** Opening Source data block **

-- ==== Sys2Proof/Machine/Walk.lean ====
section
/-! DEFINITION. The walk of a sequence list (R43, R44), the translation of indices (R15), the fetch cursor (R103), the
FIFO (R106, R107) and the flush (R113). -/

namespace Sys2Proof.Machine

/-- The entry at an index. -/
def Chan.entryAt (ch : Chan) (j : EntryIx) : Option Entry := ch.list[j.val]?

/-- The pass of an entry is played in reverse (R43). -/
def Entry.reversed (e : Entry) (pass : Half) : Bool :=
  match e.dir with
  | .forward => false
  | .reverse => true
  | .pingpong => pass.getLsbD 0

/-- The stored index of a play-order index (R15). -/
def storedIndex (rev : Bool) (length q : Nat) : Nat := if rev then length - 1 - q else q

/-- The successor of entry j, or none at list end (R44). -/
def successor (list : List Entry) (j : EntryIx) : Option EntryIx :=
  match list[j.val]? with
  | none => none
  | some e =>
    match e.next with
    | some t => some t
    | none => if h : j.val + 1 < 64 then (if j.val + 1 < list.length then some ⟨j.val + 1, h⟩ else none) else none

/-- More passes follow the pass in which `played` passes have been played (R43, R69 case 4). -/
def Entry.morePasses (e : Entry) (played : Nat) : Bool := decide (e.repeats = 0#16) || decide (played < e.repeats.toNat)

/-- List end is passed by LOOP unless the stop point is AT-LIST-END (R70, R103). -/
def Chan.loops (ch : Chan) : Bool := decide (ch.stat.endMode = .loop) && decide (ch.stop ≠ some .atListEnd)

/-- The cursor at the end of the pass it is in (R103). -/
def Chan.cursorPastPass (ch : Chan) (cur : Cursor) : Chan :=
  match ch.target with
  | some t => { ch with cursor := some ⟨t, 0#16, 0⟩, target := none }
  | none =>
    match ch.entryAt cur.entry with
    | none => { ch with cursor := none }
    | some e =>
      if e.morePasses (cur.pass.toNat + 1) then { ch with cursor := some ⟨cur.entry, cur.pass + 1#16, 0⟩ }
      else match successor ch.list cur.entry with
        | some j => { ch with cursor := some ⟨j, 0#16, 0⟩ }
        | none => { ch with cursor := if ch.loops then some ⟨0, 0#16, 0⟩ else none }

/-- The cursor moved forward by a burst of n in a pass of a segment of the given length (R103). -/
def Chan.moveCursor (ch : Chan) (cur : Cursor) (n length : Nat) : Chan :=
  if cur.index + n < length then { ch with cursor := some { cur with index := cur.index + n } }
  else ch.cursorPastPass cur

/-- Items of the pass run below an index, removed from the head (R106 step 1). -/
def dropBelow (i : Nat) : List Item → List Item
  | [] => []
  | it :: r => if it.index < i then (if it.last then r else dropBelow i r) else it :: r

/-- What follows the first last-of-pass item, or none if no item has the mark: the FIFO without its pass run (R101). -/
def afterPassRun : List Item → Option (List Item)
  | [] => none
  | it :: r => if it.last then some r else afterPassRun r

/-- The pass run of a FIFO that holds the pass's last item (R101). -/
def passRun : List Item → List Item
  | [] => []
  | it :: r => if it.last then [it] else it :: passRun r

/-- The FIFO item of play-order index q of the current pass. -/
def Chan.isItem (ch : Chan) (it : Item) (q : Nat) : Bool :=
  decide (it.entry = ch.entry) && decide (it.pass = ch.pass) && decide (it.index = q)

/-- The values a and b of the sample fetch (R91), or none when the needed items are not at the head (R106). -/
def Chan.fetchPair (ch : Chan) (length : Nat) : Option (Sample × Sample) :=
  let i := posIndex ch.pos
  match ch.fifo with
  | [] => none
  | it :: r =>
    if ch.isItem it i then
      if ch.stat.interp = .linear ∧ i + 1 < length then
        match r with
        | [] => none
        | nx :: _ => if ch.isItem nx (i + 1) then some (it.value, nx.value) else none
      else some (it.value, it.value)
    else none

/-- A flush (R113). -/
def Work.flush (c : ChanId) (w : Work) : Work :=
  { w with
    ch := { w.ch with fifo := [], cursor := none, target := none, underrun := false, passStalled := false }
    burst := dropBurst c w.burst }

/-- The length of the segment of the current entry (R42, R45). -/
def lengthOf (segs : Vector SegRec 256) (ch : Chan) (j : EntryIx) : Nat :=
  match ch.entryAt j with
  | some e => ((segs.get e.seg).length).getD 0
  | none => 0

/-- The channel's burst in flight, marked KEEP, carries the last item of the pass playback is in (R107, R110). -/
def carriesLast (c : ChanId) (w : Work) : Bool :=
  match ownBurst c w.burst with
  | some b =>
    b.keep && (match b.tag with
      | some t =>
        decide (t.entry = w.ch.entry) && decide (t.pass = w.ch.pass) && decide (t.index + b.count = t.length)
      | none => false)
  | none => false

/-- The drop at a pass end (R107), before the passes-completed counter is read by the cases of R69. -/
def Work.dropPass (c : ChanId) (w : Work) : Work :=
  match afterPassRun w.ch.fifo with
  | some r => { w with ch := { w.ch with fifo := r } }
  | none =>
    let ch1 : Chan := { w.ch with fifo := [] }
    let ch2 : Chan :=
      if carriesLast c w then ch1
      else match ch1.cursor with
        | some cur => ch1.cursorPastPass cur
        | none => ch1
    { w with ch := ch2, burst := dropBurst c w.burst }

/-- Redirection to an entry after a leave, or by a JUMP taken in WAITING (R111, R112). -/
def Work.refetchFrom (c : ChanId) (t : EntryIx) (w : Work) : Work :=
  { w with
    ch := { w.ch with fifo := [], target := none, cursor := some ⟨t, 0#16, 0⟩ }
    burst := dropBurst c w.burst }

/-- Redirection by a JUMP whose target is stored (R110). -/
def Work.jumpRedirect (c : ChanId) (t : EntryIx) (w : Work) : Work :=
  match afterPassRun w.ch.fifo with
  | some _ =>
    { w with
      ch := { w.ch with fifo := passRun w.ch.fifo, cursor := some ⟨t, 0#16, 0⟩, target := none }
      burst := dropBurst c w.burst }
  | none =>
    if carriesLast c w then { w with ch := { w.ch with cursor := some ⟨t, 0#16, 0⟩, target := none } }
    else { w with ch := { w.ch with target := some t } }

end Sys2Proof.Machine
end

** Closing Source data block **

(Exercise brief) Work out the number of lines in the entries above that hold the word "false", giving the number without comment.

(Result of the task) 4